Book Printing–Passing Grade
John Boylan, president of the Quebecor Books group at Quebecor Printing (USA), feels 1998 will be viewed as successful in his company’s targeted markets. Quebecor, he reveals, used the year as a chance to focus on its strength segments, thus concentrating resources in areas where it could provide customers quality and service while still maintaining profitability.
Heading into 1999, an excess in industry capacity is one of Boylan’s primary concerns.
“The new presses being added to the existing capital stock provide substantially higher output than the equipment being replaced,” he remarks. “The net impact is that capacity is increasing faster than the corresponding demand. The inevitable result is intense price competition among printers. Adding to this situation is the fact that very little of the old equipment is scrapped; it either continues on the floor or gets a new life at another company. This only magnifies the over-capacity situation.”
Boylan laments that unless the issue of the supply/demand imbalance is addressed, margins will only continue to decline, hurting printers and, inevitably, the level or service and quality provided to customers.
Still, he sees 1999 as a year of opportunities for book manufacturers positioned to take advantage of them.

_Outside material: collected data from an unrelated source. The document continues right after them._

-- ==== Sys2Proof/Machine/Startup.lean ====
section
/-! DEFINITION. From the backup cell to DORMANT, and ASSAY (19 R690 to R698, R704 to R708). -/

namespace Sys2Proof.Machine

open Sys2Proof

/-! ### From the cell to DORMANT (19 Table 1) -/

/-- Step 3: Sentinel Time restarts at zero when it was lost, and ST_LOST is recorded (17 R655). -/
def checkSt (s : State) : State :=
  if s.clock.stLost then (s.withClock (fun c => { c with st := 0, stLost := false, saveStale := true })).event 243 0x0107 0 [] else s

/-- The Key Root zeroised because a check of it failed: 1 the copies, 2 the check value (20 R729). -/
def rootInvalid (s : State) (check : Nat) : State :=
  ((s.withTamper (fun t => { t with rootHeld := false, root := [], rootInv := [], rootCheck := [] })).gset gLifeRootHeld 0).event 243
    0x0805 1 (toLE 1 check)

/-- The two copies are complements (20 R729). -/
def copiesOk (t : Tamper) : Bool := t.rootInv == t.root.map (~~~ ·)

/-- The POWER_UP record, the first of a power cycle (21 Table 4, 17 R657). -/
def powerUpRec (s : State) : State :=
  let pay := toLE 4 s.clock.pcc ++ toLE 4 0 ++ toLE 8 s.clock.otc ++ toLE 8 s.clock.st ++ toLE 8 (restoreDtb s.clock / 2 ^ 32)
  takeTok (s.withEvr (fun e => { e with aseq := 1 })) 230 (.evt 0x0101 (fit 32 pay))

/-- The certificate of slot 1 for an image: the alias key follows its DIGEST and SVN (19 R705). -/
def aliasOf (h : Bytes) : Nat := leNat (digestOf h ++ toLE 4 (svnOf h))

/-- An image takes the module's Deep Verb pairs: flash.slot.running, IMAGE_SELECTED, certificate slot 1 (16 R599, 19 R705). -/
def runImage (s : State) (k : Nat) : State :=
  let h := imageHeader s k
  let s1 := (s.gset gFlashSlotRunning k).event 208 0x0605 1 (toLE 1 k ++ toLE 4 (svnOf h) ++ toLE 4 (buildOf h))
  (s1.withLink (fun l => { l with slot1 := aliasOf h })).withVerb (fun v => { v with prog := Tab.set (Tab.set v.prog 0 k) 2 k })

/-- Step 5: CFC checks both slots and selects an image; with none the module stays in DORMANT; the recovery image raises an ALERT
(19 R691, R692). -/
def selectImage (s : State) : State :=
  let s1 := s.gset gFlashSlotValid (b2n (slotValid s 0) + 2 * b2n (slotValid s 1))
  match chooseImage s1 with
  | none => (s1.event 208 0x0604 0 []).withMode (fun m => { m with noImage := true })
  | some k =>
    let s2 := runImage (s1.withMode (fun m => { m with noImage := false })) k
    if k = 2 then s2.msixAlert else s2

/-- Units whose erase-intent mark is still set are TORN (16 R615). -/
def resolveMarks (s : State) : State :=
  (s.withCode (fun c => { c with sectors := c.sectors.mapVals (fun _ u => if u.state = 2 ∨ u.state = 3 then { u with state := 4 } else u) })).withVault
    (fun v => { v with blocks := v.blocks.mapVals (fun _ u => if u.state = 2 then { u with state := 4 } else u) })

/-- TAG_BUDGET_SPENT recorded once, at the first power-up that finds the life budget spent (24 R831). -/
def noteBudget (s : State) : State :=
  if budgetSpent s && !s.tag.spentNoted then (s.withTag (fun t => { t with spentNoted := true })).event 235 0x0905 0 [] else s

/-- SUPPLY_ARRIVAL (19 R690, Table 1): the module reaches DORMANT. -/
def execSupplyArrival (rail : Rail) (s : State) : Out :=
  if s.hostSupply then .next s
  else
    let s0 := s.withPower (fun p => match rail with
      | .aux33 => { p with aux33 := true, source := .aux33 }
      | .main12 => { p with main12 := true, source := .main12 })
    let s1 := ((domIsl 1).filter (fun n => n != 202 && n != 203)).foldl (fun s n => s.setIsl n 0) s0
    let s2 := resolveMarks (checkSt (powerUpRec (s1.withClock (fun c => { c with
      pcc := (c.pcc + 1) % 2 ^ 32, otc := c.otcSaved, st := if c.stLost then 0 else c.st, saveStale := c.saveStale || c.stLost }))))
    let s3 := s2.withClock (fun c => { c with dtb := restoreDtb c })
    let s4 := if s3.tamper.rootHeld && !copiesOk s3.tamper then rootInvalid s3 1 else s3
    let s5 := startPath (s4.gset gLifeRootHeld (b2n s4.tamper.rootHeld)) 1
    let s6 := selectImage (s5.withVerb (fun v => { v with duty := 0 }))
    let s7 := sntHandover (resetCore (resetCore s6 0) 2)
    let s8 := handover s7 false
    let s9 := if s8.tamper.tmpLost then (actionRec s8 1 0).withTamper (fun t => { t with tmpLost := false }) else s8
    .next (enterMode (newUid (noteBudget s9)) 1 true 8)

/-! ### ASSAY (19 Table 2) -/

/-- Entries that count since reset, or hold a result of service, at their default again (00 R12). -/
def resetEntries : List Nat :=
  [0x110005, 0x200004, 0x211002, 0x220006, 0x30000B, 0x310006, 0x31000A, 0x330006, 0x340005, 0x340006, 0x341004, 0x341006, 0x350007, 0x36000A,
   0x36000E, 0x400003, 0x400006, 0x400007, 0x402002, 0x402003, 0x410005, 0x410007, 0x120005, 0x120006, 0x112005, 0x130008, 0x501006,
   0x510006, 0x520002, 0x520003, 0x52100A, 0x52100B, 0x54000A, 0x541009]

/-- Every store that the volatile wipe covers, and every register, at reset (00 R12, 19 R695): DRAM, scratch, contexts, staging,
transit, engines, rings, channels, flash queues; a flash operation that runs on tells nobody. Code flash and PES keep their content. -/
def wipeAll (s : State) : State :=
  { s with
    jobs := [], stood := [], rings := [], intake := [], disp := {}
    dma := { chans := (List.range 128).map (fun k => (k + 384, { owner := Config.channelOwner (k + 384) % 4096 })) }
    code := { s.code with queues := [], turn := 0, waits := [] }
    vault := { s.vault with queues := [], turn := 0, waits := [] }
    mem := s.mem.filter (fun c => decide (0x001200000000 ≤ c.1 ∧ c.1 < 0x001200000000 + ctlBase))
    barMem := []
    lanes := { squads := (List.range 32).map (fun q => (q, { failA := (s.squad q).failA, failB := (s.squad q).failB, patrolAt := s.now, period := s.gv gLanePatrolPeriod })) }
    link := { state := if s.link.state = .down ∧ !s.power.perst then .training else s.link.state, width := if s.link.state = .l0 then s.link.width else 0,
              rate := if s.link.state = .l0 then s.link.rate else 0, slot1 := s.link.slot1 }
    parts := s.parts.mapVals (fun _ x => { salt := x.salt })
    meter := { s.meter with md := [] }
    gls := s.gls.filter (fun e => !(resetEntries.contains (e.1 / 65536)))
    mgmt := { s.mgmt with gap := s.mgmt.gap.mapVals (fun _ x => { x with sel := [] }) } }

/-- Cores reset and loaded: both pairs, the Compact Verb cores with their program SRAM and event permit masks (13 R502, R522). -/
def startCores (s : State) : State :=
  let us := [0, 2] ++ (List.range 520).map (· + 4)
  let v : VerbSt := { duty := s.verb.duty, prog := (Tab.set (Tab.set [] 0 (deepSlot s 0)) 2 (deepSlot s 2)) ++
    (List.range 40).map (fun c => (c + 4, s.gv gFlashSlotRunning)) }
  { s with verb := { v with units := us.map (fun u => (u, { tickAt := s.now, tickSlow := tickPart s u, sevMask := BitVec.ofNat 64 (Config.sevPermit (coreNum u)) })) } }

/-- The rule set of an image for a guard. -/
def imageBank (h : Bytes) (g : Nat) : Tab Nat := Config.imageRules (digestOf h) g

/-- The guards load epoch 1 from the PES, or from the running image when it holds none (15 R591). -/
def loadGuards (s : State) : State :=
  let h := runningHeader s
  let set : Tab (Tab Nat) := (List.range 5).map (fun g => (g, if s.guardSt.pes.isEmpty then imageBank h g else s.guardSt.pes.get [] g))
  let s1 : State := { s with
    guards := set.map (fun e => (e.1, { active := e.2, staging := e.2 }))
    guardSt := { s.guardSt with closed := false, copy := set, reload := [] } }
  ((s1.gset gGuardEpoch 1).gset gGuardCommitState 0xFC0).gset gGuardCommitChange 0

/-- Thermal channels start; jitter channels that stayed RETIRED and expanders that failed are tried again (12 R465, R475, R477). -/
def startNoise (s : State) : State :=
  let s1 := startPath s 0
  let s2 := [6, 7].foldl (fun s c =>
    if (s.noise c).stays then startChan (s.withNoise c (fun x => { x with stays := false, retires := [] })) c else s) s1
  [16, 17].foldl (fun s e => if (s.expander e).failed then
      onlyIf (s.gv gRngJstate == 1) (fun s => seed s e) (s.withExp e (fun x => { x with failed := false })) else s) s2

/-- A changeover that power or a lifecycle change cut short: the image is selected anew, the floor is not raised (18 R687). -/
def endChangeover (s : State) : State :=
  match s.mode.changeover with
  | none => s
  | some _ => (selectImage (s.withMode (fun m => { m with changeover := none }))).gset gChangeoverResult 0

/-- The findings of the self-test applied: repairs made, lanes swapped, squads and units declared lost (19 R698, Table 3; 05 R197). -/
def applyReport (s : State) (r : AssayReport) : State :=
  let s1 := r.sramMapped.foldl mapSpare s
  let s2 := r.lanesFailed.foldl (fun s e => if e.1 < 32 ∧ e.2 < 34 then failLane s e.1 (e.2 / 17) (e.2 % 17) else s) s1
  let s3 := (List.range 32).foldl (fun s q =>
    if working (s.squad q).failA < 8 ∨ working (s.squad q).failB < 8 then loseSquad s q 0 else s) s2
  let s4 := (r.sumsFailed.filter (· < 32)).foldl (fun s q => loseSquad (s.withSquad q (fun x => { x with tableOk := false })) q 3) s3
  let s5 := s4.gset gRnsTableFailed ((r.sumsFailed.filter (· < 32)).dedup.foldl (fun a q => a + 2 ^ q) 0)
  let s6 := (r.islandsLost.filter (· < 244)).foldl (fun s n => loseIsland s n 4) s5
  ([0, 2].filter (fun u => 2 ≤ s6.isl (200 + u) ∨ 2 ≤ s6.isl (201 + u))).foldl
    (fun s u => s.withVerb (fun v => { v with out := addUnique u v.out })) s6

/-- Units lost: squads, engines and other islands. -/
def unitsLost (s : State) : Nat :=
  ((List.range 32).filter (fun q => (s.squad q).mode == 2)).length + ((lostIslands s).filter (fun n => decide (128 ≤ n))).length

/-- Step 8: a close that was interrupted is completed, and the minute that the cut interrupted closes with the flag CUT; the meter ring
takes the latest 96 sets of the vault (11 R443, R454, R456). -/
def closeCut (s : State) : State :=
  let fin (s : State) : State := s.meter.closing.foldl (fun s h => setDurable s h (s.meter.closing.drop 1)) s
  let s1 := fin s
  let s2 := match s1.meter.cutAt with
    | some t => fin (closeMinute (s1.withMeter (fun m => { m with cutAt := none })) t (2 ^ 4) s1.noPrivRandom)
    | none => s1
  s2.withMeter (fun m =>
    let l := m.vault.drop (m.vault.length - 96)
    { m with ring := l.foldl (fun t h => Tab.set t (h.seq % 96) h) [], ready := l.foldl (fun t h => Tab.set t (h.seq % 96) h.seq) [] })

/-- The check value of a Key Root (20 R729). -/
def checkOf (root : Bytes) : Bytes := fit 8 (Config.kmac256 root (ascii "VZM7216 KRC") 8 (ascii "KC"))

/-- A Key Root generated when it is due and the privileged path is NORMAL: the mark is cleared, every salt is drawn afresh
(19 R706). -/
def makeRoot (s : State) : State :=
  if s.gv gBootRootDue = 1 ∧ s.gv gRngJstate = 1 then
    let (b, s1) := rngDraw s 1 32
    let s2 := s1.withTamper (fun t => { t with root := b, rootInv := b.map (~~~ ·), rootCheck := checkOf b, rootHeld := true })
    (List.range 1025).foldl newSalt ((s2.gset gLifeRootHeld 1).gset gBootRootDue 0)
  else s

/-- Step 10: the root's check value, then the root and the minute keys that are due (19 R706 to R708, 20 R729). -/
def stepTen (s : State) : State :=
  let s1 := if s.tamper.rootHeld && s.tamper.rootCheck != checkOf s.tamper.root then rootInvalid s 2 else s
  makeMinuteKeys (makeRoot s1)

/-- The auxiliary 12 V is absent (02 R69). -/
def auxAbsent (s : State) : Bool := !s.power.auxGood || s.power.auxConn == .absent

/-- A lifecycle change cut short goes on from step 2 (19 R712). -/
def resumeLife (s : State) : State :=
  match s.life.change with
  | none => s
  | some c => lifeSteps s c false

/-- Domains K and C and the Deep Verb pairs hoisted; every unit is tested (18 R666, 19 Table 2 steps 1, 2). -/
def hoistAll (s : State) : State :=
  let l := domIsl 2 ++ domIsl 3 ++ [200, 201, 202, 203]
  l.foldl (fun s n => if s.isl n ≤ 1 then s else (s.setIsl n (b2n (slowed s.power n))).present n (.mark 3 n)) s

/-- Steps 1 to 10 of ASSAY on a module whose mode is ASSAY. -/
def assaySteps (s : State) (r : AssayReport) (fromDormant : Bool) : State :=
  let s1 := hoistAll s
  let s2 := startNoise (if fromDormant then startTimebase s1 else s1)
  let s3 := endChangeover (wipeAll s2)
  let s4 := (startCores s3).withMode (fun m => { m with
    struckSquads := [], struckEngines := [], serviceAt := none, waiting := none, dramGen := m.dramGen + 1 })
  let s5 := loadGuards (limit60 (s4.gset gModeLeanCause 0) (auxAbsent s4))
  let s6 := rebuildKeys (resumeLife (applyReport s5 r))
  let s7 := (closeCut s6).withMode (fun m => { m with assayRun := true })
  let s8 := stepTen (measure s7 [1, 2, 3, 4, 5, 6, 7, 8])
  let n := unitsLost s8
  reopenMailbox (((s8.gset gBootAssayMs r.durationMs).gset gBootUnitsLost n).gset gBootResult (if n = 0 then 0 else 1))

/-- ASSAY (19 R694): from DORMANT when +12V enters range, or as forced by a lifecycle change; the report is what the self-test found.
Without a valid image the module stays in DORMANT (19 R691). -/
def execAssay (report : AssayReport) (s : State) : Out :=
  if s.modeNum = 1 then
    let s1 := s.withPower (fun p => { p with main12 := true })
    if s.mode.noImage then .next s1 else .next (assaySteps (enterMode s1 2 true 9) report true)
  else if s.modeNum = 2 ∧ s.mode.assayRun = false then .next (assaySteps s report false)
  else .next s

/-- The units that service needs: a squad, an intake core, both DMA engines, a Deep Verb pair (19 R698). -/
def unitsServe (s : State) : Bool :=
  !(squadsUp s).isEmpty && [151, 152, 153, 154].any (fun n => decide (s.isl n ≤ 1)) && decide (s.isl 148 ≤ 1 ∧ s.isl 149 ≤ 1) &&
    (unitPowered s 0 || unitPowered s 2)

/-- Step 11: the mode is entered, minutes run, rings leave HELD (19 Table 2, 11 R442, 04 R154, 22 R773). -/
def leaveAssay (s : State) (m : Nat) : State :=
  let cause := if auxAbsent s then 2 else if m = 4 then 1 else 0
  let s1 := enterMode (if cause = 0 then s else leanOn s cause) m false 10
  let s2 := s1.event 229 0x0705 1 (toLE 1 (s.gv gBootResult) ++ toLE 2 (s.gv gBootUnitsLost) ++ toLE 4 (s.gv gBootAssayMs))
  let s3 := if (s2.part 0).salt.isEmpty then newSalt s2 0 else s2
  let s4 := s3.withMeter (fun x => { x with accepting := true })
  let s5 := if s4.meter.openMin.isNone then openMinute s4 s4.dtbNs (2 ^ 5) else s4
  releaseHeld (reopenMailbox s5)

/-- A change set is approved and not committed, or a guard commit runs (22 R798). -/
def commitsLeft (s : State) : Bool :=
  commitBusy s || s.mgmt.slots.any (fun e => e.2.code == 0xC9A || e.2.code == 0xF0F)

/-- ASSAY_DONE (19 R694, R698, R707): SERVE or LEAN when a Key Root is held, LOCKDOWN when none is and none can be made. -/
def execAssayDone (s : State) : Out :=
  if s.modeNum ≠ 2 ∨ s.mode.assayRun = false ∨ s.power.perst ∨ commitsLeft s then .next s
  else if !unitsServe s then
    .next (if s.gv gBootResult = 2 then s else refreshTag (s.gset gBootResult 2).msixAlert)
  else
    let s1 := stepTen s
    if s1.tamper.rootHeld then .next (leaveAssay s1 (if auxAbsent s1 ∨ s1.gv gModeTarget = 4 then 4 else 3))
    else if s1.gv gBootRootDue = 1 ∧ (s1.noise 6).stays = false ∧ (s1.noise 7).stays = false then .next s1
    else .next (leaveAssay s1 6)

end Sys2Proof.Machine
end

“We are improving our focus, lowering our cost structure and rationalizing our position with respect to the market environment facing us,” Boylan says.
Terry French, marketing manager of Courier Corp., North Chelmsford, MA, describes 1998 as a tremendous year for his company. Not surprisingly, the education market spearheaded the charge, along with a solid influx of business from the religious segment.
Even with a reduction in the software documentation market, where the number of printed manuals is dwindling considerably, the education market has been lucrative.
“Enrollments have increased within all levels of education and funding is up,” French notes. “More and more educational books are now four-color; we’ve expanded our four-color capabilities significantly in the last few years and it’s paid off for us.